In his first trip abroad since taking office, Russian President Vladimir Putin vowed solidarity with Belarus, distancing himself from the West. Putin is to visit Berlin and Paris, where Syria is to top the agenda.

https://p.dw.com/p/1568h
Belarussian President Alexander Lukashenko (R) walks with his Russian counterpart Vladimir Putin at the national airport in Minsk May 31, 2012.
Image: Reuters

Russian President Vladimir Putin offered the former Soviet state of Belarus new loans and solidarity in the face of Western sanctions, during the first leg of a European tour that will also take him to Germany and France on Friday.

Belarus is currently battling one of its worst economic crises since it won independence from the former Soviet Union and has become reliant on Russian aid money to say afloat. Putin announced that Minsk would receive the third installment of a $3 billion (2.4 billion euro) loan from last year.

Putin and Belarusian President Alexander Lukashenko also discussed plans to construct a nuclear power plant in the country, the first since the 1986 Chernobyl accident in neighboring Ukraine.

"The very fact that my first foreign visit to brotherly Belarus certainly reflects the special nature of our relationship," Putin said. The Russian president skipped the Group of Eight (G8) summit in the United States last May, sending Prime Minister Dmitry Medvedev instead.

Belarus, dubbed by Washington as "the last dictatorship in Europe," currently faces EU and US sanctions for Lukashenko's crackdown on anti-government protesters. The EU withdrew its ambassadors from Minsk in February over human rights abuses.

Moscow and Minsk have formed what they call a Union State and are also constructing a common economic area with the Central Asian nation of Kazakhstan.

"Russia and Belarus will coordinate our efforts to counter attempts to interfere in the international affairs of the Union State and apply pressure through restrictive measures and sanctions," Putin and Lukashenko said in a joint release on Thursday.

Berlin, Paris talks

Putin is set to move on to Berlin and Paris on Friday, where he will hold bilateral talks with German Chancellor Angela Merkel and French President Francois Hollande. Syria is likely to be high on the agenda, with calls for taking a tougher stance against President Bashar al-Assad after the massacre of 108 people in the city of Houla last week.

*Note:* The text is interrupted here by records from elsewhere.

/-! ### Jobs and the pass -/

def jobWaiting (order : Nat) : JobSlot GroupJob :=
  .waiting { order30Job factoryWeights with head := { (order30Job factoryWeights).head with order := order } }

/-- "A job that overruns", in small: group 3 of the earlier window goes before group 0 of the later one. -/
theorem test_job_start_takes_the_earlier_window :
    after (exec .jobStart { base with ae := { base.ae with
        groupSlots := (base.ae.groupSlots.set .g0 (jobWaiting 1)).set .g3 (jobWaiting 0) } }) (fun t =>
      (t.ae.groupSlots.get .g3).isRunning && !(t.ae.groupSlots.get .g0).isRunning) = true := by decide +kernel

def running30 : State :=
  { base with ae := { base.ae with
      groupSlots := base.ae.groupSlots.set .g0 (.running (order30Job factoryWeights))
      passes := [{ order := 0, window := 12, groups := Quad.set (Quad.fill .none) .g0 .awaited, pairs := Duo.fill .none }] } }

theorem test_job_completion_stores_and_counts :
    after (exec .jobCompletion running30) (fun t =>
      (t.ae.groupSlots.get .g0).isEmpty && ((t.ae.groupStore.get .g0).latest.bind GroupRecord.rf) == some 79 &&
        (t.st.groups.get .g0).toList == [0, 0, 1, 0, 0, 0, 0, 1, 1, 0, 0, 0] && t.ae.passes.all Pass.ready) = true := by
  decide +kernel

/-- The state after the order-30 record is stored, group 0 in MONITOR, entry 0 a TRIP on the mean V ripple factor above 78. -/
def passDue : State :=
  { running30 with
    gm := { base.gm with groups := base.gm.groups.set .g0 { accepted := .closed, debounce := 0, state := .monitor, settle := 0 } }
    ss := { base.ss with working := { base.ss.working with
      limits := (Vector.replicate 48 none).set 5
        (some { factoryEntry .vRf 0 0 0 78 70 1 1 .trip with scope := .groups (Quad.set (Quad.fill false) .g0 true) }) } }
    le := { base.le with records := (Vector.replicate 48 []).set 5 [(.group .g0, CondRecord.clear)] }
    ae := { base.ae with passes :=
      [{ order := 0, window := 12, groups := Quad.set (Quad.fill .none) .g0 (.record ((order30Job factoryWeights).record .g0)),
         pairs := Duo.fill .none }] } }

theorem test_evaluation_pass_trips :
    after (exec .evaluationPass passDue) (fun t =>
      t.le.verdicts.get .g0 == .trip && t.le.latches.get .g0 && t.le.alert && t.cr.state == .post && t.cr.postCount == 4 &&
        (reports t).take 2 == [.limitEvent 5 (.group .g0) .active .trip 12 (some 79),
          .verdictChange .g0 .normal .trip .evaluation 12 (some (5, false))]) = true := by decide +kernel

/-! ### The line -/

/-- GET_STATUS, tag 1, as a frame: the check is CRC-16 over 02 02 01, divided out bit by bit. -/
theorem test_frame_layout : ({ kind := 0x02, tag := 1, payload := [] } : Frame).wire = [0xA5, 2, 2, 1, 0xD4, 0xBF] := by
  decide +kernel

/-- The receiver with all of that frame but its last character. -/
def lastCharacter : State :=
  { base with lc := { base.lc with receiver := .check 2 [2, 1] (some 0xD4), gapFrom := some 0 } }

Although German Foreign Minister Guido Westerwelle wrote in the daily Die Welt that there was no reason to speculate about military intervention at this point, President Hollande said on French television that military action was possible if there was a UN mandate.

China and Russia have twice vetoed UN resolutions that would have condemned the Assad regime. Russian Foreign Minister Sergei Lavrov has said that Moscow supports UN-Arab League envoy Kofi Annan's peace plan, not the Assad regime.

"I will talk about it (Syria) with President Putin when he comes to Paris on Friday," Hollande said. "He, along with China, has been the most reluctant on the questions of sanctions."

"And we must convince them that it is not possible to allow the Assad regime to massacre its own people," the French president added.